→ What the task asks
If a line comes after the one containing "open Sys2Proof Sys2Proof.Machine", leave it out; copy every line before it, and that line too, exactly as written, starting from the first line of the entries.

╭─ Material for this exercise

-- ==== Sys2Proof/Tests/Slice0.lean ====
section
/-! SUPPORT. The model's own tests: small steps of the stations of 11_worked_sequences.md with the figures of that chapter or
figures worked by hand from the rules, and the smoke test of well-formedness. -/

set_option Elab.async false

namespace Sys2Proof.Tests

open Sys2Proof Sys2Proof.Machine

/-! ### The stations of the worked sequences -/

/-- The state after a command; the state itself if there were none. -/
def after (c : Instr) (s : State) : State :=
  match exec c s with
  | .next t => t
  | _ => s

/-- The lines of line 5: two ENERGY lines, CUT, REJECT, RUNNING, FAULT, SECOND, UNUSED, all rising or active HIGH. -/
def lines : Vector LineSetup 8 :=
  #v[⟨.energy, .risingHigh, .ms1⟩, ⟨.energy, .risingHigh, .ms1⟩, ⟨.cut, .risingHigh, .ms1⟩, ⟨.reject, .risingHigh, .ms1⟩,
     ⟨.running, .risingHigh, .ms1⟩, ⟨.fault, .risingHigh, .ms1⟩, ⟨.second, .risingHigh, .ms1⟩, ⟨.unused, .risingHigh, .ms1⟩]

/-- Meter entry 1 of line 5: address 21, modulus 10^8, 1,600 sixteenths per count, 12 counts per round, channel 3. -/
def meter : MeterSetup := ⟨21, 0, 10 ^ 8, 1600, 12, some 2⟩

/-- A configuration of the given role and table, set as line 5 is. -/
def config (role : Role) (table : List Nat) : Settings :=
  { source := .straps, role := role, rate := .r125, periodLength := 900, interval := 5, t1 := 30, t2 := 60, external := true,
    authorization := 4711, tag := [76, 73, 78, 69, 48, 53], alert1 := ⟨.level, 1⟩, alert2 := ⟨.pulse, 1⟩, lines := lines,
    baud := .b9600, meters := #v[some meter, none, none, none, none, none, none, none],
    channels := #v[some ⟨.line 0, .gas, 1680⟩, some ⟨.line 1, .gas, 1123⟩, some ⟨.meter 0, .electric, 0⟩, none, none, none,
      none, none],
    basis := .mass, table := table, job := ⟨420, 2⟩ }

/-- A link with both receivers started and every channel ACTIVE. -/
def link : Link :=
  { Link.atReset with a := { LinkChannel.atReset with receiving := true, quietTime := 8 },
                      b := { LinkChannel.atReset with receiving := true, quietTime := 8 }, rate := some .r125 }

/-- A configured station in ACCOUNTING with the given number, configuration, book and tables. -/
def station (own : Nat) (c : Settings) (entries : List Entry) (contributors subscriptions : List Peer) : State :=
  { State.reset with
      loader := { Loader.atReset with phase := .ended, own := some own }
      settings := some c
      time := { TimeBase.atReset with accounting := .accounting, source := .external, seconds := 10, lossWatch := true }
      bank := { Bank.atReset with job := ⟨420, 2⟩ }
      book := { Book.atReset with entries := entries, line := LineTotals.zero (subscriptions.map Peer.station) }
      contributors := contributors
      subscriptions := subscriptions
      link := link
      alerts := { Alerts.atReset with one := AlertLine.configure ⟨.level, 1⟩, two := AlertLine.configure ⟨.pulse, 1⟩ } }

/-- An entry of the given number, state and part. -/
def entry (number : Option Period) (state : EntryState) (timer : Option Nat) (part : RolePart) : Entry :=
  { number := number, kind := if number.isSome then .regular else .leadIn, state := state, cause := .mark 2, duration := 900,
    flags := EntryFlags.none, carriers := [], revisions := 0, timer := timer, part := part }

/-- The part of an open LINE entry. -/
def openLine : RolePart := .line ⟨0, 0, 0, 0, 0, [], none⟩

/-- The part of an open FURNACE or POOL entry. -/
def openAllot : RolePart := .apportioning ⟨0, .mass, [], 0, 0, none, none⟩

/-- Line 5's own figures of period 4,940 with the given share list (sequence 1). -/
def linePart (shares : List ShareItem) : LinePart := ⟨3780000, 226800, 3553200, 900, 4500, shares, none⟩

/-- A share item as the close makes it. -/
def absent (station : Nat) : ShareItem := ⟨station, .absent, 0, none⟩

/-- A RECEIVED share item of revision 0. -/
def received (station share : Nat) : ShareItem := ⟨station, .received, share, some ⟨0, 0, 0, .mass, some (0, false)⟩⟩

/-- Line 5's entry 4,940, SETTLING, with its carrier totals. -/
def line4940 (shares : List ShareItem) (timer : Nat) : Entry :=
  { entry (some 4940) .settling (some timer) (.line (linePart shares)) with carriers := [(.gas, 452300), (.electric, 128500)] }

/-- Line 5 with 4,941 open and 4,940 SETTLING. -/
def line5 (shares : List ShareItem) (timer : Nat) : State :=
  station 5 (config .line [2, 9]) [line4940 shares timer, entry (some 4941) .opened none openLine] [] [⟨2, some 7⟩, ⟨9, none⟩]

/-- The part of furnace 2's entry 4,940 at its close (sequence 1). -/
def allotPart (items : List ContributorItem) : AllotPart := ⟨6480007, .mass, items, basisTotal items, 0, none, none⟩

/-- Furnace 2's entry 4,940 in the given state. -/
def furnace4940 (items : List ContributorItem) (timer : Nat) : Entry :=
  entry (some 4940) .settling (some timer) (.apportioning (allotPart items))

/-- Furnace 2 with 4,941 open and 4,940 SETTLING; its last basis for line 6 is 1,404,000 g. -/
def furnace2 (items : List ContributorItem) (timer : Nat) : State :=
  station 2 (config .furnace [5, 6]) [furnace4940 items timer, entry (some 4941) .opened none openAllot]
    [⟨5, none⟩, ⟨6, some 1404000⟩] []

/-- A station just out of loading, its lead-in open. -/
def starting : State :=
  { station 5 (config .line [2, 9]) [entry none .opened none openLine] [] [⟨2, none⟩, ⟨9, none⟩] with
      time := { TimeBase.atReset with accounting := .starting, source := .external, seconds := 10, lossWatch := true } }

/-- An UNCONFIGURED station whose receivers work. -/
def unconfigured : State :=
  { State.reset with
      loader := { Loader.atReset with phase := .ended, own := some 5 }
      time := { TimeBase.atReset with accounting := .unconfigured }
      link := link
      alerts := { Alerts.atReset with one := AlertLine.configure ⟨.level, 64⟩, two := AlertLine.configure ⟨.level, 0⟩ } }

/-- A MARK of a period from a station. -/
def markFrame (n : Period) (source : Byte) : Frame := ⟨1, 0, source, 31, n, 0, 0, []⟩

/-- A TALLY of a period from a station with the given pull, good and run seconds and no carrier item. -/
def tallyFrame (n : Period) (source : Byte) (pull good run : Nat) : Frame :=
  ⟨2, 0, source, 31, n, 0, 0, [2, 0, 0, 3, 132] ++ toBytes 4 pull ++ toBytes 4 0 ++ toBytes 4 good ++ toBytes 2 run
    ++ toBytes 4 0 ++ [0]⟩

/-- An ALLOTMENT of a period from a station: E, B, and the items as station byte and basis value. -/
def allotFrame (n : Period) (source : Byte) (revision : Nibble) (e b : Nat) (items : List (Byte × Nat)) : Frame :=
  ⟨3, revision, source, 31, n, 0, 0, toBytes 4 e ++ [1] ++ toBytes 6 b ++ [byte items.length]
    ++ items.flatMap fun i => i.1 :: toBytes 4 i.2⟩

/-- A QUERY from station 30 to station `dest` with an item code and a part. -/
def queryFrame (dest : Byte) (item : Byte) (part : Nibble) (n : Period) : Frame := ⟨4, part, 30, dest, n, 0, 3, [item]⟩

/-- An ORDER from station 30 with a code, an authorization number and a job. -/
def orderFrame (dest : Byte) (code : Byte) (authorization gob : Nat) (perCut : Byte) : Frame :=
  ⟨5, 0, 30, dest, 0, 0, 3, [code] ++ toBytes 2 authorization ++ toBytes 2 gob ++ [perCut]⟩

/-- The first 152 bytes of an image of the given role code: period length code 3, interval code 2, waits 30 and 60, table 2
and 9, job 420 g by 2, every other field 0. -/
def imageBody (role : Byte) : List Byte :=
  [0xA6#8, 0x31, 0, 154, 0, 0, role, 1, 3, 2, 30, 60] ++ List.replicate 121 0 ++ [2, 9] ++ List.replicate 14 0 ++ [1, 164, 2]

/-- The check word may be worked out 19 bytes at a time. -/
theorem foldl_crc_chunk (r : CheckWord) (l : List Byte) :
    l.foldl crcByte r = (l.drop 19).foldl crcByte ((l.take 19).foldl crcByte r) := by
  rw [← List.foldl_append, List.take_append_drop]

theorem crc_imageBody_1 : crc (imageBody 1) = 51901 := by
  unfold crc
  rw [foldl_crc_chunk,
    show ((imageBody 1).take 19).foldl crcByte 0xFFFF#16 = 48912#16 from by decide +kernel,
    foldl_crc_chunk,
    show (((imageBody 1).drop 19).take 19).foldl crcByte 48912#16 = 39664#16 from by decide +kernel,
    foldl_crc_chunk,
    show ((((imageBody 1).drop 19).drop 19).take 19).foldl crcByte 39664#16 = 34069#16 from by decide +kernel,
    foldl_crc_chunk,
    show (((((imageBody 1).drop 19).drop 19).drop 19).take 19).foldl crcByte 34069#16 = 63136#16 from by decide +kernel,
    foldl_crc_chunk,
    show ((((((imageBody 1).drop 19).drop 19).drop 19).drop 19).take 19).foldl crcByte 63136#16 = 62874#16 from by decide +kernel,
    foldl_crc_chunk,
    show (((((((imageBody 1).drop 19).drop 19).drop 19).drop 19).drop 19).take 19).foldl crcByte 62874#16 = 33174#16 from by decide +kernel,
    foldl_crc_chunk,
    show ((((((((imageBody 1).drop 19).drop 19).drop 19).drop 19).drop 19).drop 19).take 19).foldl crcByte 33174#16 = 22994#16 from by decide +kernel,
    foldl_crc_chunk,
    show (((((((((imageBody 1).drop 19).drop 19).drop 19).drop 19).drop 19).drop 19).drop 19).take 19).foldl crcByte 22994#16 = 51901#16 from by decide +kernel]
  decide +kernel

╰─

→ Your solution
-- ==== Sys2Proof/Tests/Slice0.lean ====
section
/-! SUPPORT. The model's own tests: small steps of the stations of 11_worked_sequences.md with the figures of that chapter or
figures worked by hand from the rules, and the smoke test of well-formedness. -/

set_option Elab.async false

namespace Sys2Proof.Tests

open Sys2Proof Sys2Proof.Machine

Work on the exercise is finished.